━━━ Recorded data

/-- A block, resident on a core or saved (R52, R328, R329). -/
structure Block where
  /-- Order of admission; the block's name in the model. -/
  id      : Nat
  ctx     : Nat
  /-- Key of its node. -/
  node    : Nat
  /-- %block (R42). -/
  index   : Nat
  core    : Nat
  copy    : CopyRole
  obj     : Nat
  tag     : Nat
  header  : Header
  /-- Interlocked mode (R25). -/
  ilock   : Bool
  /-- Launch age (R245): order of its node's take. -/
  age     : Nat
  state   : BlockState
  /-- Its scratch range on the core (R52). -/
  base    : Nat
  /-- Its scratch window; unlisted bytes are 0 (R65). -/
  scratch : Tab Byte
  /-- Poisoned 64-byte granules of the window, by number (R333). -/
  scrPoison : List Nat
  warps   : List Warp
  /-- Active dictionary number and the larder slots numbers 0-3 are bound to (R81, R83). -/
  active  : Nat
  binds   : List (Option Nat)
  /-- Slots: the logical state (R246) and the image the engine has loaded. -/
  slots   : List Slot
  images  : List (Option Image)
  /-- Tiles held in the logical state, h (R244), and the cells of the tiles the engine has for it. -/
  held    : Nat
  tiles   : List TileCell
  bonds   : List DWord
  desc    : DWord
  copies  : List (Option Copy)
  cpywaits : List CpyWait
  colls   : List (Option CollHandle)
  pbwaits : List PbWait
  bsyncs  : List BsyncInst
  sbars   : List SbarArr
  evwaits : List EvWait
  deferred : List Deferred
  /-- Parts of the leader's MMAGs still to enter this member's engine queue (R254). -/
  parts   : List EngineEntry
  /-- Queued instructions no MWAIT has covered (R247, R248). -/
  uncov   : List EngineEntry
  /-- Queued instructions whose arrive has been delivered or that an MWAIT has covered, and when (R248). -/
  past    : List (Nat × EngineEntry)
  /-- The turn of its start or of its last MRFENCE (R249); the writes of bytes of its scratch window that an engine read may still miss,
  the last of each byte first, and the turn up to which none is missed (R304). -/
  fenced  : Nat
  scrLate : Tab (List Late)
  scrSettled : Nat
  /-- Engine reads forwarded by the leading copy to this one, by warp (R345). -/
  fed     : List (Nat × Fed)
  /-- The non-idempotent bit of its unit (R338). -/
  nonIdem : Bool
  /-- Restarts made from each warp's restart point (R340, R349). -/
  restarts : List (Nat × Nat)
  /-- A lost store still to be reported: warp and address (R364). -/
  lost    : Option (Nat × Nat)
  /-- Paired execution: the compare buffer, values forwarded by the leading copy to this one by warp, and instructions
  retired by warp (R345-R348). -/
  compare : List PairEntry
  /-- Groups whose ST has passed its checks and has not yet room for all its stores: warp, the threads that wait, and those whose store has
  still to enter the buffer (R346). -/
  entering : List (Nat × Mask × Mask)
  forward : List (Nat × Forward)
  retired : List (Nat × Nat)
  /-- How it was counted in its node, once its end has been (R36). -/
  counted : Option Ending
  /-- When it last began to run on this core (R342). -/
  since   : Nat
  /-- When it last retired an instruction or had engine work performed on this core (R342). -/
  worked  : Option Nat
  started : Bool
  /-- ERRINJ counts events of this block (R351): started after the CSRW. -/
  inject  : Bool
  /-- While saved: its engine entries, and for each dictionary number its image reference and modified contents (R85,
  R329); whether it is stopped by a watchdog pre-emption. -/
  queued  : List EngineEntry
  dicts   : List (Option (Option Nat × Dict))
  /-- While halted: the cause of the trap that halted it, 0 when a violation froze it (R313, R352). -/
  haltCause : Nat
  /-- An access to the cellar for it has failed: its context is about to be killed (R111). -/
  cellarFail : Bool
  deriving DecidableEq, Repr

/-! ## Contexts -/

/-- An event of the event ring (R371). -/
structure Event where
  code   : Nat
  nodeid : Nat
  arg0   : DWord
  arg1   : DWord
  clk    : DWord
  deriving DecidableEq, Repr

/-- The event ring (R371). -/
structure EventRing where
  base : Nat
  tail : Nat
  held : List Event
  lost : Nat
  deriving DecidableEq, Repr

/-- The regions of the region descriptor (R370). -/
structure Regions where
  cellar   : Nat
  cellarSz : Nat
  attic    : Nat
  atticN   : Nat
  save     : Nat
  saveSz   : Nat
  suspect  : Nat
  suspectSz : Nat
  deriving DecidableEq, Repr

/-- The feature record of a context (R325). -/
structure Features where
  stepping : Nat
  featLo   : Nat
  featHi   : Nat
  cores    : Nat
  quads    : Nat
  dies     : Nat
  pkgs     : Nat
  level    : Nat
  deriving DecidableEq, Repr

/-- Who made the access that waits for the fault service (R214). -/
inductive FaultOwner where
  | threads (blk warp : Nat) (lanes : Mask)
  | copy (blk handle : Nat)
  | copyNode (node : Nat)
  /-- The prologue engine at a binding of a block (R45). -/
  | prologue (blk : Nat)
  deriving DecidableEq, Repr

/-- A serviceable fault posted and not yet answered (R214, R371). -/
structure FaultReq where
  token : Nat
  va    : Nat
  kind  : Nat
  owner : FaultOwner
  /-- The answer, while its block is saved and cannot take it. -/
  answer : Option Nat
  deriving DecidableEq, Repr

/-- STATE of a group's membership table (R372). -/
inductive MemberState where
  | active
  | joining
  | expelled
  deriving DecidableEq, Repr

/-- This member's own part of a collective (R377): block, handle, destination, barrier, and its contribution, kept to be sent
again to a new folding member. -/
structure OwnPart where
  blk    : Nat
  handle : Nat
  dst    : Nat
  bar    : Option Nat
  sent   : Contribution
  deriving DecidableEq, Repr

━━━━━━

Restate all entries above verbatim.

/-- A block, resident on a core or saved (R52, R328, R329). -/
structure Block where
  /-- Order of admission; the block's name in the model. -/
  id      : Nat
  ctx     : Nat
  /-- Key of its node. -/
  node    : Nat
  /-- %block (R42). -/
  index   : Nat
  core    : Nat
  copy    : CopyRole
  obj     : Nat
  tag     : Nat
  header  : Header
  /-- Interlocked mode (R25). -/
  ilock   : Bool
  /-- Launch age (R245): order of its node's take. -/
  age     : Nat
  state   : BlockState
  /-- Its scratch range on the core (R52). -/
  base    : Nat
  /-- Its scratch window; unlisted bytes are 0 (R65). -/
  scratch : Tab Byte
  /-- Poisoned 64-byte granules of the window, by number (R333). -/
  scrPoison : List Nat
  warps   : List Warp
  /-- Active dictionary number and the larder slots numbers 0-3 are bound to (R81, R83). -/
  active  : Nat
  binds   : List (Option Nat)
  /-- Slots: the logical state (R246) and the image the engine has loaded. -/
  slots   : List Slot
  images  : List (Option Image)
  /-- Tiles held in the logical state, h (R244), and the cells of the tiles the engine has for it. -/
  held    : Nat
  tiles   : List TileCell
  bonds   : List DWord
  desc    : DWord
  copies  : List (Option Copy)
  cpywaits : List CpyWait
  colls   : List (Option CollHandle)
  pbwaits : List PbWait
  bsyncs  : List BsyncInst
  sbars   : List SbarArr
  evwaits : List EvWait
  deferred : List Deferred
  /-- Parts of the leader's MMAGs still to enter this member's engine queue (R254). -/
  parts   : List EngineEntry
  /-- Queued instructions no MWAIT has covered (R247, R248). -/
  uncov   : List EngineEntry
  /-- Queued instructions whose arrive has been delivered or that an MWAIT has covered, and when (R248). -/
  past    : List (Nat × EngineEntry)
  /-- The turn of its start or of its last MRFENCE (R249); the writes of bytes of its scratch window that an engine read may still miss,
  the last of each byte first, and the turn up to which none is missed (R304). -/
  fenced  : Nat
  scrLate : Tab (List Late)
  scrSettled : Nat
  /-- Engine reads forwarded by the leading copy to this one, by warp (R345). -/
  fed     : List (Nat × Fed)
  /-- The non-idempotent bit of its unit (R338). -/
  nonIdem : Bool
  /-- Restarts made from each warp's restart point (R340, R349). -/
  restarts : List (Nat × Nat)
  /-- A lost store still to be reported: warp and address (R364). -/
  lost    : Option (Nat × Nat)
  /-- Paired execution: the compare buffer, values forwarded by the leading copy to this one by warp, and instructions
  retired by warp (R345-R348). -/
  compare : List PairEntry
  /-- Groups whose ST has passed its checks and has not yet room for all its stores: warp, the threads that wait, and those whose store has
  still to enter the buffer (R346). -/
  entering : List (Nat × Mask × Mask)
  forward : List (Nat × Forward)
  retired : List (Nat × Nat)
  /-- How it was counted in its node, once its end has been (R36). -/
  counted : Option Ending
  /-- When it last began to run on this core (R342). -/
  since   : Nat
  /-- When it last retired an instruction or had engine work performed on this core (R342). -/
  worked  : Option Nat
  started : Bool
  /-- ERRINJ counts events of this block (R351): started after the CSRW. -/
  inject  : Bool
  /-- While saved: its engine entries, and for each dictionary number its image reference and modified contents (R85,
  R329); whether it is stopped by a watchdog pre-emption. -/
  queued  : List EngineEntry
  dicts   : List (Option (Option Nat × Dict))
  /-- While halted: the cause of the trap that halted it, 0 when a violation froze it (R313, R352). -/
  haltCause : Nat
  /-- An access to the cellar for it has failed: its context is about to be killed (R111). -/
  cellarFail : Bool
  deriving DecidableEq, Repr

/-! ## Contexts -/

/-- An event of the event ring (R371). -/
structure Event where
  code   : Nat
  nodeid : Nat
  arg0   : DWord
  arg1   : DWord
  clk    : DWord
  deriving DecidableEq, Repr

/-- The event ring (R371). -/
structure EventRing where
  base : Nat
  tail : Nat
  held : List Event
  lost : Nat
  deriving DecidableEq, Repr

/-- The regions of the region descriptor (R370). -/
structure Regions where
  cellar   : Nat
  cellarSz : Nat
  attic    : Nat
  atticN   : Nat
  save     : Nat
  saveSz   : Nat
  suspect  : Nat
  suspectSz : Nat
  deriving DecidableEq, Repr

/-- The feature record of a context (R325). -/
structure Features where
  stepping : Nat
  featLo   : Nat
  featHi   : Nat
  cores    : Nat
  quads    : Nat
  dies     : Nat
  pkgs     : Nat
  level    : Nat
  deriving DecidableEq, Repr

/-- Who made the access that waits for the fault service (R214). -/
inductive FaultOwner where
  | threads (blk warp : Nat) (lanes : Mask)
  | copy (blk handle : Nat)
  | copyNode (node : Nat)
  /-- The prologue engine at a binding of a block (R45). -/
  | prologue (blk : Nat)
  deriving DecidableEq, Repr

/-- A serviceable fault posted and not yet answered (R214, R371). -/
structure FaultReq where
  token : Nat
  va    : Nat
  kind  : Nat
  owner : FaultOwner
  /-- The answer, while its block is saved and cannot take it. -/
  answer : Option Nat
  deriving DecidableEq, Repr

/-- STATE of a group's membership table (R372). -/
inductive MemberState where
  | active
  | joining
  | expelled
  deriving DecidableEq, Repr

/-- This member's own part of a collective (R377): block, handle, destination, barrier, and its contribution, kept to be sent
again to a new folding member. -/
structure OwnPart where
  blk    : Nat
  handle : Nat
  dst    : Nat
  bar    : Option Nat
  sent   : Contribution
  deriving DecidableEq, Repr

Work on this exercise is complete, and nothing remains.